Gather every line from the entries below that includes "execNontimingResponse".

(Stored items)
====================

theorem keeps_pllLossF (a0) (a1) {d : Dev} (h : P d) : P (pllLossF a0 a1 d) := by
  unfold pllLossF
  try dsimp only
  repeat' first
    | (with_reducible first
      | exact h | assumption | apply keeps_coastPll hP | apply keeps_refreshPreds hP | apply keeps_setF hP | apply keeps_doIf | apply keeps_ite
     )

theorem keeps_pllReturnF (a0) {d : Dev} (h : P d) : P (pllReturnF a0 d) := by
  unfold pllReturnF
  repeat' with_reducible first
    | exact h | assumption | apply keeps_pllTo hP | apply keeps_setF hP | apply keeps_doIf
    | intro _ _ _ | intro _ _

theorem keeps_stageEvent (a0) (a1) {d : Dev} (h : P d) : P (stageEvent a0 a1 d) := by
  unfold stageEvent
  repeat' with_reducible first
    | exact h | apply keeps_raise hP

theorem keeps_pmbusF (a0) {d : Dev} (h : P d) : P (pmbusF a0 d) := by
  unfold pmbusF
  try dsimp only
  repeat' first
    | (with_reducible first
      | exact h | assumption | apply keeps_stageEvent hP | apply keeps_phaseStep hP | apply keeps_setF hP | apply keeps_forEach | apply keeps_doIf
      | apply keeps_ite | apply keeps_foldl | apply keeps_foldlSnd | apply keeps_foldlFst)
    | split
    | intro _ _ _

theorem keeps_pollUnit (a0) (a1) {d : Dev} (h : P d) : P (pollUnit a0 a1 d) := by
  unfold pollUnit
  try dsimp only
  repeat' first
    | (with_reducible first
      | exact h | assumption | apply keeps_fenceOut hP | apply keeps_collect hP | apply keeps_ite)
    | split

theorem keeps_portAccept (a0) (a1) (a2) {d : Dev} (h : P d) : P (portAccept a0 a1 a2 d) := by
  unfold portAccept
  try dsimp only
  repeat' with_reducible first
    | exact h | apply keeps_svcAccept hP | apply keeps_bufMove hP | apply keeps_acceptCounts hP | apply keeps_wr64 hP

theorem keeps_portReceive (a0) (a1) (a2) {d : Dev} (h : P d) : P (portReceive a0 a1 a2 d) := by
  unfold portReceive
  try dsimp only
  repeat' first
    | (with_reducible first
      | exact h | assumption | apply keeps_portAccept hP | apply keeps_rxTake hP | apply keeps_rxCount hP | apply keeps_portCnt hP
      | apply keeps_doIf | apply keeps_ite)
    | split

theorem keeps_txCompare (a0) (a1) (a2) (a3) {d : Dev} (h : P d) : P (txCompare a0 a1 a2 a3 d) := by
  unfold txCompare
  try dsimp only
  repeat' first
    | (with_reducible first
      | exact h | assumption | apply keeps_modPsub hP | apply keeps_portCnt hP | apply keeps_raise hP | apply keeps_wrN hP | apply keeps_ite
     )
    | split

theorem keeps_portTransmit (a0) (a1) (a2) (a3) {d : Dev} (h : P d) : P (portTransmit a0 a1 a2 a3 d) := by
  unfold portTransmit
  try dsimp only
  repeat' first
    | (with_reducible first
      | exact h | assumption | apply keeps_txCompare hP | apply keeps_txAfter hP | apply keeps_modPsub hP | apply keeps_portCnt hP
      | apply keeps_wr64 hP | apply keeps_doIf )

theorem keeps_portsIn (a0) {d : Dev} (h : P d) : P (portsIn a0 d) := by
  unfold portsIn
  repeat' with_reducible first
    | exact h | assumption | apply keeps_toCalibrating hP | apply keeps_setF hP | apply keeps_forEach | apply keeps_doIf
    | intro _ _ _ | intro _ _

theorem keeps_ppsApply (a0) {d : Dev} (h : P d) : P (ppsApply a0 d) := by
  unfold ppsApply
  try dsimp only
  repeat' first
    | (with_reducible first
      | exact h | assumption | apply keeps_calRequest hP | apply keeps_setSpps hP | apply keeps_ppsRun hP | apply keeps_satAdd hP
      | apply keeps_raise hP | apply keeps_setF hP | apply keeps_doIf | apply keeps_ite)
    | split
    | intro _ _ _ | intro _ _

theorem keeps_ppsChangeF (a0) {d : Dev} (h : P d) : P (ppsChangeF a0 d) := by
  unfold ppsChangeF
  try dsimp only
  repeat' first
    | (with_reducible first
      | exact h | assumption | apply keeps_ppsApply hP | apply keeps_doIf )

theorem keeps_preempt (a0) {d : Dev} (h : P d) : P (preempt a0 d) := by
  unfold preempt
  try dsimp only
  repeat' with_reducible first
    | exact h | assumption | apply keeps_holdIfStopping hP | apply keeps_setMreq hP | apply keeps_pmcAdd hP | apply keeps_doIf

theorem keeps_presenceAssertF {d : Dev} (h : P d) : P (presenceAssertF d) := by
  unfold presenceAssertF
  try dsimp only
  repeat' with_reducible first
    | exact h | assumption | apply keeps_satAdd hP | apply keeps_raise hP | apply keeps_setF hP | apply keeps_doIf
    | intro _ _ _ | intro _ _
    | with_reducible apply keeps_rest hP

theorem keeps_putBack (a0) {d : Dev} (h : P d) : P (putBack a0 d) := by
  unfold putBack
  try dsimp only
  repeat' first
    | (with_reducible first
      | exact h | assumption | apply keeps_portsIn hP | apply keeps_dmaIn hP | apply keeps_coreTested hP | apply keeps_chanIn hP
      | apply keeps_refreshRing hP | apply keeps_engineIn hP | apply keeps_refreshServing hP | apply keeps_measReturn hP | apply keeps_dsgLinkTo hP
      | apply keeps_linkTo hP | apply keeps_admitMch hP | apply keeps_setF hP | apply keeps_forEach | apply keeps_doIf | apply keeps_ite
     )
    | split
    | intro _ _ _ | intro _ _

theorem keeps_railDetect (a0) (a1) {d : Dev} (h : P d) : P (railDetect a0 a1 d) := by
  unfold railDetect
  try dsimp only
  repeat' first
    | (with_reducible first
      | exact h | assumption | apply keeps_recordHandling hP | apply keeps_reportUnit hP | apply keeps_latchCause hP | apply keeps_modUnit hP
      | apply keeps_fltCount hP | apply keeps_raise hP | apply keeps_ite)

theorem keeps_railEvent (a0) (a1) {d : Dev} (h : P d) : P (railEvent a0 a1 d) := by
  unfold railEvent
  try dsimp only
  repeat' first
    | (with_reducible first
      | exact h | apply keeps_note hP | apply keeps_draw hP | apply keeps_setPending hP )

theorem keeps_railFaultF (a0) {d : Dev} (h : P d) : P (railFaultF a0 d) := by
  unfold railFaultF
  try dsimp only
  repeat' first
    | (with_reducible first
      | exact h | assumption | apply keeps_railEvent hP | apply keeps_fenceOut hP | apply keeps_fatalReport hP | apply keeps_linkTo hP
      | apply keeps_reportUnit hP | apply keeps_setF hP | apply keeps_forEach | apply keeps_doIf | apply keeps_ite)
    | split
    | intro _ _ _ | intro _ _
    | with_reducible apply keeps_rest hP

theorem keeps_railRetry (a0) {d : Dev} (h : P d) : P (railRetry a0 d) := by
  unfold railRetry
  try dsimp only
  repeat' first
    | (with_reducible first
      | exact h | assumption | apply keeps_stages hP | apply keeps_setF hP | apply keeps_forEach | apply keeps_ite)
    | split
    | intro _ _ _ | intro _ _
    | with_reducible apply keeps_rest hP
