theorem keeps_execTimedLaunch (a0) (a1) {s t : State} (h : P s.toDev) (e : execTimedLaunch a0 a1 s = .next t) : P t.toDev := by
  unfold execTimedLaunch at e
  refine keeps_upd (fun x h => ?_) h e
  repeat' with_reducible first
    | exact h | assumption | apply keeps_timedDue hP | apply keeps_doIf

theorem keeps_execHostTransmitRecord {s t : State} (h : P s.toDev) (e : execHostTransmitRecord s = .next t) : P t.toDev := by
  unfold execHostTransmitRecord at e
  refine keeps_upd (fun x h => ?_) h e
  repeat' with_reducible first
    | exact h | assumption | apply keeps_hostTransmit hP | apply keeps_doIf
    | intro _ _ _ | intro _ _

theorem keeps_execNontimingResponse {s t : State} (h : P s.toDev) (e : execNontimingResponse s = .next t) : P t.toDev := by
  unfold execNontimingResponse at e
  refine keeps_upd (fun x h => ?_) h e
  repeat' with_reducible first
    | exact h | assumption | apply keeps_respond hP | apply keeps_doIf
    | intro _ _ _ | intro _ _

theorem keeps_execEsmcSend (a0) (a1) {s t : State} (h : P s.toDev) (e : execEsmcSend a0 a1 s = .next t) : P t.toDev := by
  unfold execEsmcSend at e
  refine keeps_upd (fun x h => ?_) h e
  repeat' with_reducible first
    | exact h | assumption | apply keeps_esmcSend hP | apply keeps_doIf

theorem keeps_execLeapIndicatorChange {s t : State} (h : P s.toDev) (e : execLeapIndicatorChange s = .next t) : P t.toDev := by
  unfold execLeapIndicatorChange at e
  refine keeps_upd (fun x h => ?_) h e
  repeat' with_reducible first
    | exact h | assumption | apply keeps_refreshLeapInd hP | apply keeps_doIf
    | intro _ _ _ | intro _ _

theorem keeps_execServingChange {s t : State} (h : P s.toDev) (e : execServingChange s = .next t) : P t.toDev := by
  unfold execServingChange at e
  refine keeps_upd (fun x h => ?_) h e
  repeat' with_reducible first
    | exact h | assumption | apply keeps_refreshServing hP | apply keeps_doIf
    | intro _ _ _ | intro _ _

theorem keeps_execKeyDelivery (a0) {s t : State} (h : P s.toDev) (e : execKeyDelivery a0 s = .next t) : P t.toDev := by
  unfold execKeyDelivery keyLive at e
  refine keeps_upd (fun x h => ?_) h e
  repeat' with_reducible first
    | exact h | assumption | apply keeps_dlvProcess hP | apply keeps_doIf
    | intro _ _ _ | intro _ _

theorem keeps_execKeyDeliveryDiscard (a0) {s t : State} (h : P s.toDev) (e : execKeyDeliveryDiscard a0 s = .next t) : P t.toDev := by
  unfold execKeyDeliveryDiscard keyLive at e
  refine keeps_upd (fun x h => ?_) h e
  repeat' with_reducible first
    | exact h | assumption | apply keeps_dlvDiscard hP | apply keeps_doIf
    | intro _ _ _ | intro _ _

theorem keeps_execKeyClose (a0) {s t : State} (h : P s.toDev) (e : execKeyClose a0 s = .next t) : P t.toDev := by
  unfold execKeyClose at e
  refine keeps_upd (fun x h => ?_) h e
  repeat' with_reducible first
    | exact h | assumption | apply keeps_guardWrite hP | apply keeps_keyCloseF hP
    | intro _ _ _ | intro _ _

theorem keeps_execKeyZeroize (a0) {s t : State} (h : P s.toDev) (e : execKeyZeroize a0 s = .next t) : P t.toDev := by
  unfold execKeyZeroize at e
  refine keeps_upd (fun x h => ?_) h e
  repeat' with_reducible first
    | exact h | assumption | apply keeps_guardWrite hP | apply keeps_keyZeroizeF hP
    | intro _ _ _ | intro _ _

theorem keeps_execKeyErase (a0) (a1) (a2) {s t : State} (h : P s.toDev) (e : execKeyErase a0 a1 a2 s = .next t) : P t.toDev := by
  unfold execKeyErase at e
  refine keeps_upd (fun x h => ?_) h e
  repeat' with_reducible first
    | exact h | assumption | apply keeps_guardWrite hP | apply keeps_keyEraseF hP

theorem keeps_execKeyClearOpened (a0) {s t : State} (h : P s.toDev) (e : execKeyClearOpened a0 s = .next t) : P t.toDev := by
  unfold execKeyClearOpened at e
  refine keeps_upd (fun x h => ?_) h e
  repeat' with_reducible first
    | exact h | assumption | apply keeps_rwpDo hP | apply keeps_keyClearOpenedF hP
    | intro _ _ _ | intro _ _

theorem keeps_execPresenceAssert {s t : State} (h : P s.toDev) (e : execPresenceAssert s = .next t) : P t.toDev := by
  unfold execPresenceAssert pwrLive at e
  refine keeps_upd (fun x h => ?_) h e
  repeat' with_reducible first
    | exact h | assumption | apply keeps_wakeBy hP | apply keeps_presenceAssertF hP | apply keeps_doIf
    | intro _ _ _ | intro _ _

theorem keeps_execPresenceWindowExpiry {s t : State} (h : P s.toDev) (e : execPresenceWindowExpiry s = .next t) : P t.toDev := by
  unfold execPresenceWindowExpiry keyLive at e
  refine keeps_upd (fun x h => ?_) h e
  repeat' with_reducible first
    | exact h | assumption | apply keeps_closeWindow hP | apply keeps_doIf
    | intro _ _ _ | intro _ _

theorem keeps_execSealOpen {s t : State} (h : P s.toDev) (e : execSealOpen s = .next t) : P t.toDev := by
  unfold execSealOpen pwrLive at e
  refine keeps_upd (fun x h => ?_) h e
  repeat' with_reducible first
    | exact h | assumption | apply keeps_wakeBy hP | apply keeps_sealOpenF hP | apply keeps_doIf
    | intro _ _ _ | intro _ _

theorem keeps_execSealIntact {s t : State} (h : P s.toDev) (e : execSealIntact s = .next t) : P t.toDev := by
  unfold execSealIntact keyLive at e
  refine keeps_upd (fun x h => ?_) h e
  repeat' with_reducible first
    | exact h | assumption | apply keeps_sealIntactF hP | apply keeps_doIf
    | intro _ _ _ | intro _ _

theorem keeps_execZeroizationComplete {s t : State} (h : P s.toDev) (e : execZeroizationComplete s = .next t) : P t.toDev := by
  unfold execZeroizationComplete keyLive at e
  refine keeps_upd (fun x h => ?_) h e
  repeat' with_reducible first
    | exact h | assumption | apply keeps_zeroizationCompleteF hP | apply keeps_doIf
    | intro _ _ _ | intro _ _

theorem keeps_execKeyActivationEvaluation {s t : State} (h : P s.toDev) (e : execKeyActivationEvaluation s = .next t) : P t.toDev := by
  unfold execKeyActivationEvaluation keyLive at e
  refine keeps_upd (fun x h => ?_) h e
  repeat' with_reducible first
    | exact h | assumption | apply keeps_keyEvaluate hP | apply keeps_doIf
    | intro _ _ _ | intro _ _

====================

__FINAL ANSWER__.
theorem keeps_execNontimingResponse {s t : State} (h : P s.toDev) (e : execNontimingResponse s = .next t) : P t.toDev := by
  unfold execNontimingResponse at e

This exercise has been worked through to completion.